Cité du Vatican

 
Cité du Vatican - 15-Dec-2017
Entretien avec le nouveau Président des Œuvres pontificales missionnaires : « la mission comme thermomètre de l'Eglise »
« Lorsqu’Il annonce le Royaume de Dieu, Jésus rappelle que le Royaume appartient à Dieu. Ainsi que le remarque Benoît XVI dans sa trilogie sur Jésus, il s’agit d’un génitif subjectif. Le Royaume n’appartient pas à l’homme et pas même à l’Eglise, qui en est pourtant un signe efficace. C’est Dieu qui meut les cœurs en vue de la mission qui consiste à porter l’Evangile. L’Esprit Saint a suscité l’ardeur de nombreux missionnaires au cours de l’histoire de l’Eglise et Il agit encore aujourd’hui. Plus est cultivée l’appartenance au Christ, plus naissent les forces permettant d’annoncer la Bonne Nouvelle ».

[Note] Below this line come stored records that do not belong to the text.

/-- One cipher slice. -/
structure Slice where
  st : SlState := .winter
  /-- SVC_OUT (R135). -/
  svcOut : Bool := false
  byTestRun : Bool := false
  /-- Woken only to be tested, under TEST_ALL of a standby (R333). -/
  testWake : Bool := false
  maskFault : Bool := false
  rotPending : Bool := false
  /-- CK_AO cycle at which a rotation test that is due was first postponed (R138). -/
  postponed : Option Nat := none
  katPass : Bool := false
  /-- CK_AO cycle of the last passed test, none before the first. -/
  testAt : Option Nat := none
  /-- CK_AO cycle at which the slice last entered WINTER (R284). -/
  winterAt : Nat := 0
  /-- The suspended-frame context, and the bulk frame of which the issue stage sent a block last (R126). -/
  susp : Option Susp := none
  last : Option Nat := none
  /-- SL_INFO as it stood when the slice last left SUMMER for AUTUMN (R282, R368). -/
  info : W32 := 0xFF
  deriving DecidableEq, Repr

/-- All slices and the express-reserve role. -/
structure Slices where
  sl : Tab Slice := []
  /-- Slices that hold the express-reserve role, egress and ingress (R136). -/
  rsvE : NatSet := [18, 19]
  rsvI : NatSet := [38, 39]
  /-- AES slots issued since the last governor evaluation, egress and ingress (R283). -/
  issuedE : Nat := 0
  issuedI : Nat := 0
  deriving DecidableEq, Repr

/-! ### Channels, slots, leases -/

/-- Slot states of R148. -/
inductive SlotSt where
  | empty | live | draining | erased
  deriving DecidableEq, Repr

/-- Lease states of R181. -/
inductive LState where
  | none | wait | run | last | hold
  deriving DecidableEq, Repr

/-- Causes of R182, and FAULT of R307. -/
inductive LCause where
  | none | full | nv | blind | exh | fault
  deriving DecidableEq, Repr

/-- Unwrapped key material of an install, as held by a KEYX core or the park register (R149, R163). -/
structure KeyMat where
  key : Bytes
  salt : Bytes
  an : BitVec 2
  ssci : W32
  klc : BitVec 8
  keyRef : BitVec 16
  /-- H^1 to H^4 (R117). -/
  h : List W128
  /-- Key tag of a transmit slot (R162). -/
  tag : W32
  /-- First PN or LPN of the install (R169). -/
  start : Nat
  deriving DecidableEq, Repr

/-- A key slot with its PN and replay state (R148, R177, R97). -/
structure Slot where
  st : SlotSt := .empty
  retired : Bool := false
  vaultErr : Bool := false
  an : BitVec 2 := 0
  gen : BitVec 8 := 0
  klc : BitVec 8 := 0
  ssci : W32 := 0
  keyRef : BitVec 16 := 0
  key : Bytes := []
  salt : Bytes := []
  h : List W128 := []
  tag : W32 := 0
  /-- Erased material still to be zeroed after the drain (R149, R150). -/
  clearing : Bool := false
  park : Option KeyMat := Option.none
  next : Nat := 0
  bnd : Nat := 0
  ceil : Nat := 0
  acked : Nat := 0
  lst : LState := .none
  cause : LCause := .none
  /-- The forced switch of R208 has been made, and EQX_NOKEY counted, for this key. -/
  forced : Bool := false
  nokey : Bool := false
  lpn : Nat := 0
  high : Option Nat := Option.none
  bitmap : BitVec 256 := 0
  /-- R of the retirement (R211). -/
  retAt : Nat := 0
  /-- The takeover found no half for its key, and it holds until it gets a new key (R334 step 4). -/
  promoHold : Bool := false
  /-- CK_AO cycle of the oldest change of LPN that no FLOOR item has carried (R331). -/
  floorAt : Option Nat := Option.none
  deriving DecidableEq, Repr

/-- MODE of a pending Equinox (R202). -/
inductive EqxMode where
  | time | pn | now
  deriving DecidableEq, Repr

/-- A pending Equinox (R202, R207). -/
structure Eqx where
  mode : EqxMode
  fromB : Bool
  defer : Bool
  deferred : Bool := false
  stalled : Bool := false
  /-- Time in nanoseconds, or the PN threshold. -/
  val : Nat
  deriving DecidableEq, Repr

/-- MODE of a pending Solstice (R210). -/
inductive SolMode where
  | time | firstValid | now
  deriving DecidableEq, Repr

/-- A pending Solstice (R210, R213). -/
structure Sol where
  mode : SolMode
  slotB : Bool
  /-- In WATCH for the first valid frame. -/
  watch : Bool
  /-- R in nanoseconds, or HOLDOFF in microseconds while in WATCH. -/
  val : Nat
  deriving DecidableEq, Repr

/-- A resident entry (R140, R143). -/
structure Entry where
  chix : Nat
  /-- Step 7 of R229 has been reached: lookups see the channel. -/
  live : Bool
  cfg0 : W32 := 0
  window : Nat := 0
  sci : W64 := 0
  lastUsed : W32 := 0
  pinned : Bool := false
  evicting : Bool := false
  eqx : Option Eqx := Option.none
  sol : Option Sol := Option.none
  /-- The 32 counter-tree fields (R376). -/
  ctr : Tab W32 := []
  deriving DecidableEq, Repr

/-- A residency-map field (R223): V and IDX, and whether a store record of the channel exists (STORED of SAW_ARG6). -/
structure Resi where
  v : Bool := false
  idx : BitVec 16 := 0xFFFF
  rec_ : Bool := false
  deriving DecidableEq, Repr

/-- A mirrored item waiting to be sent: its bytes, its slot, and for LEASE the key tag and the ceiling, 0 for an
invalidation. -/
structure MItem where
  bytes : Bytes
  chix : Nat
  slotB : Bool
  tag : W32 := 0
  ceil : Nat
  /-- CK_AO cycle of the change that a FLOOR item carries (R331). -/
  at_ : Option Nat := none
  deriving DecidableEq, Repr

/-- The channel tables and the key vault. -/
structure Chans where
  resi : Tab Resi := []
  group : Tab (BitVec 12) := []
  entries : Tab (Option Entry) := []
  slots : Tab Slot := []
  /-- Residency-map words being rebuilt (R298). -/
  rebuilding : NatSet := []
  /-- Equinox log, oldest first (R221). -/
  eqxLog : List (W32 × W32) := []
  /-- SCHED items of the pending schedules of channels paged out (R216, R328). -/
  awaySched : List MItem := []
  deriving DecidableEq, Repr

/-- A sector of the journal as the lease unit knows it (R183, R192). -/
structure Sector where
  valid : Bool := false
  retired : Bool := false
  openSeq : Nat := 0
  wcount : Nat := 0
  deriving DecidableEq, Repr

/-- A journal entry's content (R184). -/
structure JEnt where
  chix : Nat
  kind : BitVec 8
  av : Bool
  tagA : W32
  ceilA : Nat
  bv : Bool
  tagB : W32
  ceilB : Nat
  deriving DecidableEq, Repr

/-- A live entry of the directory (R186). -/
structure Live where
  ent : JEnt
  unit : Nat
  handle : BitVec 16
  restart : Bool := false
  deriving DecidableEq, Repr

/-- What a journal write does to the newest content of its channel. -/
inductive JWhy where
  /-- Requests (R177): slot B, vault slot, key tag and new ceiling of each requesting half. -/
  | request (raise : List (Bool × Nat × W32 × Nat))
  /-- An invalidation (R185): key tags of the erased halves, and whether JNL_DROP waits for it. -/
  | inval (a b : Option W32) (jnlDrop : Bool)
  /-- A copy (R188). -/
  | copy
  /-- A half mirrored from the active, with the SEQ of its message (R196, R327). -/
  | mirror (seq : Nat) (slotB valid : Bool) (tag : W32) (ceil : Nat)
  deriving DecidableEq, Repr

/-- An entry to be written for a channel. -/
structure JItem where
  chix : Nat
  why : JWhy
  /-- Its first write failed, and it is to be written again (R190). -/
  redo : Bool := false
  /-- Its place in the order of first writes, and the highest place whose content its entry carries. -/
  ser : Nat := 0
  top : Nat := 0
  /-- An entry written since carries its content. -/
  done : Bool := false
  deriving DecidableEq, Repr

/-- A journal write whose answer is awaited (R44): an entry, an open header or a retirement mark. -/
inductive NvW where
  | entry (unit : Nat) (ent : JEnt) (item : JItem)
  | opening (sector : Nat)
  | mark (sector : Nat)
  deriving DecidableEq, Repr

/-- A request not yet committed (R178). -/
structure LWait where
  vslot : Nat
  ceil : Nat
  written : Bool
  acked : Bool
  deriving DecidableEq, Repr

/-- The lease unit. -/
structure Lease where
  scanning : Bool := false
  scanDone : Bool := false
  /-- Reads the scan has issued, and answers it has taken (R192, R193). -/
  asked : Nat := 0
  got : Nat := 0
  /-- Sectors whose header the scan accepted, in order, and the newest accepted entry of each channel with its unit; the highest
  unit of each sector that holds an accepted entry (R192, R400). -/
  scanSecs : List Nat := []
  scanEnts : List (Nat × JEnt) := []
  scanTop : Tab Nat := []
  sectors : Tab Sector := []
  head : Option Nat := none
  /-- Next free unit of the head, 128 when full. -/
  headUnit : Nat := 128
  follower : Option Nat := none
  nextOpen : Nat := 0
  /-- The directory of live entries, by channel (R186). -/
  dir : Tab (Option Live) := []
  /-- Entries to be written, oldest first. -/
  todo : List JItem := []
  /-- The next position goes to a copy when one waits (R188). -/
  copyTurn : Bool := false
  /-- Writes outstanding, oldest first (at most 8). -/
  nvw : List NvW := []
  /-- Sectors being emptied for retirement (R189, R190). -/
  retiring : NatSet := []
  /-- Those of them that failed: their entries are copied ahead of new ones (R190). -/
  failed : NatSet := []
  waits : List LWait := []
  /-- Place of the next item written for the first time. -/
  nextSer : Nat := 1
  /-- Writes and reads that a scan has abandoned and whose answers are still to come (R44, R192). -/
  staleW : List NvW := []
  staleR : Nat := 0
  /-- Channels whose handle carried RESTART when the scan began (R334). -/
  keepRestart : NatSet := []
  /-- LEASE_CMD in progress (R200). -/
  cmd : Option W32 := none
  deriving DecidableEq, Repr

/-! ### Pager -/

/-- The class a page-in started under (R228). -/
inductive PClass where
  | demand | command | prewarm
  deriving DecidableEq, Repr

/-- A page-in (R229). -/
structure PageIn where
  chix : Nat
  /-- Its place in the order of arrival: of the request, or of the miss that raised it to demand (R228). -/
  ser : Nat := 0
  cls : PClass
  demand : Bool
  started : Bool := false
  /-- CK_AO cycle of its start, or of the miss that raised it to demand (R230). -/
  at_ : Nat := 0
  entry : Nat := 0
  /-- Lines received, by line number. -/
  lines : Tab Bytes := []
  /-- Slots whose unwrap has been queued, and slots whose unwrap has ended (false slot A, true slot B). -/
  queued : List Bool := []
  done : List Bool := []
  deriving DecidableEq, Repr

/-- A page-out (R233). -/
structure PageOut where
  chix : Nat
  ser : Nat := 0
  started : Bool := false
  /-- Slots whose wrap has been queued, and wrapped blobs. -/
  queued : List Bool := []
  blobs : List (Bool × Bytes) := []
  /-- The record has been formed and its lines requested; acknowledgements still awaited. -/
  writing : Bool := false
  left : Nat := 0
  err : Bool := false
  byCmd : Bool := false
  /-- CH_EVICT with DISCARD: nothing is written (R234). -/
  discard : Bool := false
  /-- Nothing is left but the drain of the slots (R233 step 4). -/
  draining : Bool := false
  deriving DecidableEq, Repr

/-- A group job (R236). -/
structure GroupJob where
  evict : Bool
  group : BitVec 12
  mask : BitVec 12
  deriving DecidableEq, Repr

/-- A season floor in force (R289). -/
structure Floor where
  ef : Nat
  ifl : Nat
  kx : Bool
  ends : Nat
  deriving DecidableEq, Repr

/-- The pager, its calendar and the windows' commands in progress. -/
structure Pager where
  /-- Number of the next request for a page-in or a page-out (R228). -/
  nextSer : Nat := 0
  ins : List PageIn := []
  outs : List PageOut := []
  /-- Failed CHIXs, newest first, with the reason and the CK_AO cycle (R229); at most 64. -/
  fails : List (Nat × Nat × Nat) := []
  failInfo : W32 := 0
  wseq : W32 := 0
  jobs : List GroupJob := []
  running : Bool := false
  cal : Tab W128 := []
  /-- CAL_SEL has been written, and writes of CAL_WR, while PD_SRAM7 does not serve: they wait for it (R237, R281). -/
  calRead : Bool := false
  calPut : List (Nat × W128) := []
  floors : List Floor := []
  /-- SAW and KEYW commands in progress. -/
  saw : Option W32 := none
  keyw : Option W32 := none
  /-- Lines read for a CH_READ, STAT_READ, STAT_CLEAR or BUCKET_DIGEST of stored channels. -/
  sawLines : Tab Bytes := []
  sawLeft : List Nat := []
  sawFail : Bool := false
  deriving DecidableEq, Repr

/-- A KEYX job (R162). -/
inductive KJob where
  /-- SLOT_INSTALL unwrap. -/
  | install
  /-- Unwrap of a slot of a page-in. -/
  | unwrap (chix : Nat) (slotB : Bool)
  /-- Wrap of a slot of a page-out. -/
  | wrap (chix : Nat) (slotB : Bool)
  deriving DecidableEq, Repr

/-- KEYX: four cores and the waiting jobs. -/
structure Keyx where
  cores : Tab (Option KJob) := []
  /-- The KEK whose round keys a core holds (R162). -/
  held : Tab Nat := []
  queue : List KJob := []
  /-- Cores removed until PD_KEYX next enters THAW (R297), and faults of a core since. -/
  removed : NatSet := []
  /-- CK_AO cycles of the faults of each core and of the firings of each generator outside the slices (R297). -/
  faults : Tab (List Nat) := []
  maskFires : Tab (List Nat) := []
  /-- Page-ins unwrapped ahead of a waiting install (R22). -/
  ahead : Nat := 0
  deriving DecidableEq, Repr

/-! ### Store -/

/-- Requesters of R242. -/
inductive Req where
  | pagerIn (chix line : Nat) | pageOut (chix line : Nat)
  /-- CH_READ, STAT_READ, STAT_CLEAR or BUCKET_DIGEST line: CHIX, line (0-7 record, 8-11 trunk). -/
  | sawLine (chix line : Nat)
  | spillRd (chix line : Nat) | spillWr (chix line : Nat)
  | zeroWr (chix line : Nat)
  | clearWr (chix line : Nat)
  /-- The trunks of fields that a memory error has restarted (R382). -/
  | restartWr (chix line : Nat)
  | host
  | wcbFill | wcbBack
  | march
  /-- A request that has been ended and whose response is still to come (R42). -/
  | gone
  deriving DecidableEq, Repr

C’est ce que déclare dans un entretien accordé à l’Agence Fides S.Exc. Mgr Giampietro Dal Toso, Archevêque nommé par le Pape François au poste de Président des Œuvres pontificales missionnaires. A la veille de son ordination épiscopale, qui se tiendra en la Basilique Saint-Pierre le 16 décembre, l’Agence Fides lui a posé quelques questions.

Excellence, dans quel esprit et avec quels désirs débutez-vous votre service en tant que Président des Œuvres pontificales missionnaires ?
Je suis très reconnaissant aux Pape François de m’avoir confié cette charge que je vis avec un grand enthousiasme. Je suis content parce que la mission me tient beaucoup à cœur. J’ai eu, par le passé, l’occasion de connaître certains des territoires se trouvant sous la juridiction de Propaganda Fide mais, au-delà de cela, je crois que la mission représente, en quelque sorte, le thermomètre de la situation de l’Eglise. L’idée de pouvoir apporter une contribution à l’animation de la dimension missionnaire de l’Eglise constitue pour moi un grand privilège.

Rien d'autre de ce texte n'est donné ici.